Kaltura Community Edition

TL;DR version: Don’t waste your time. Kaltura server is prone to problems and the player simply doesn’t work reliably on a number of platforms.


Kaltura Open Source Video DeveloperVideo has become an important part of many websites, and for some YouTube simply does not cut it any more. Not using YouTube for video though can be expensive, in fact it can cost several thousand dollars a month for some sites to host, serve and encode their video for their reader and watchers. Because of the cost of the service, that I will not name, we took a hard look at testing out the Kaltura Community Edition to see if it would meet our needs and potentially save us thousands of dollars in cost per month.

We choose to install Kaltura on a DigitalOcean droplet and using the guide on Github for a single server install using Ubuntu had the server up and running. The first time round it was pretty easy to get the server running without using SSL, and in fact we were able to do a lot on the install including uploading, encoding, serving video etc. All seemed pretty positive, but then we tried to to do a mass upload of a few files and discovered pretty quickly our test droplet simply did not have the power to handle what we were trying to do.

One of the reasons why we choose DigitalOcean to test Kaltura was because it is easy to resize our test machine. A simple resize of our droplet had the Kaltura server up and running again with more ram and processor power to handle a test bulk upload. We were still testing without SSL but were hopeful that adding in SSL would not be to cumbersome. The FAQ here makes it sound like reconfiguring Kaltura is a simple matter of running, in our case the Debian commands,

# dpkg-reconfigure kaltura-base
# dpkg-reconfigure kaltura-front
# dpkg-reconfigure kaltura-batch

and adding the values to change ports and SSL certificates. In theory this should have been simple and easy, in reality it caused multiple headaches and searches on the Kaltura support boards and on the GitHub Issues section.

The problem often seemed to be related to the zzzkaltura.ssl.conf file not properly having the Apache variables replaced. After some searches we tried to edit the template file for zzzkaltura.ssl.conf located at /opt/kaltura/app/configurations/apache/kaltura.ssl.conf.template without the Apache variables but with our inputs and hoped that our problems would be fixed. No such luck. We still were not able to load Kaltura with SSL, in fact we were only able to get the default Apache SSL configuration.

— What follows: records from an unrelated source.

-- ==== Sys2Proof/Machine/Core.lean ====
section
/-!
DEFINITION. The machine as the host sees it.
-/

/-- The ZK-7712 as a machine. -/
def Sys2Proof.core : Host.Core := { State := Sys2Proof.Machine.State, Fault := Sys2Proof.Machine.Fault, Refusal := Sys2Proof.Machine.Refusal, step := Sys2Proof.Machine.step, reset := Sys2Proof.Machine.State.reset }
end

At this point we tried to disable the default Apache SSL site configuration, much like we had to disable the default Apache website to get the non-SSL version of Kaltura to work. No such luck, we were then not able to load anything from the server and only got 404 errors. At that point we decided to re enable the default SSL site and move all of the settings from zzzkaltura.ssl.conf into the default SSL configuration and we restarted Apache. Much to our surprise the Kaltura Community Edition server worked. Once we got this working doing a few searches on the support forum and issues board found no mention of such a problem. I mention it here in the hopes that if you are having problems getting Kaltura running over SSL that it might help you.

Things were looking up once we got the server running with SSL we thought we might get lucky and actually be able to use the community edition for hosting, encoding and serving our video. Encoding seemed to work well, we had some small hiccups with the players but since we wanted to use a pre roll HTML5 player those small hiccups with the flash players did not seem to bother us. Unfortunately the next hiccup was a deal breaker, and if you are still reading because you are trying to still get Kaltura running I would recommend you stop trying to get the server running and save yourself time and energy. The short version is the HTML5 player in Kaltura does not work with Safari and in our tests that included both Mac OS and several versions of iOS.

We tried several things to get video to play using the HTML5 player in Safari from Kaltura, including some of the fixes listed on this post in the support forum but came up empty. At this point we decided that we had spent enough time trying to get Kaltura Community Edition to work properly and moved on to looking for a new provider to host, encode and play our videos.

I prefer to work with open source projects whenever possible but in this case the problems with the player and issues with setup added to the overall frustration with Kaltura. The project seems to be aimed more at driving people to use their commercial service, which by the time we were done testing Kaltura Community Edition, we wanted nothing to do with. What would be nice to see is the ability to use the Kaltura server for managing and encoding videos, since this part of our testing did seem to work well, but have the ability to use other HTML5 players, like Video.js, in place of the Kaltura HTML5 player.

Update
I have had a couple people email me asking what we ended up using. In the end we landed at StreamShark. While the interface at StreamShark needs some work we have been quite happy with their service and have saved quite a bit of money since moving there. Even built a WordPress plugin to manage our videos with their API.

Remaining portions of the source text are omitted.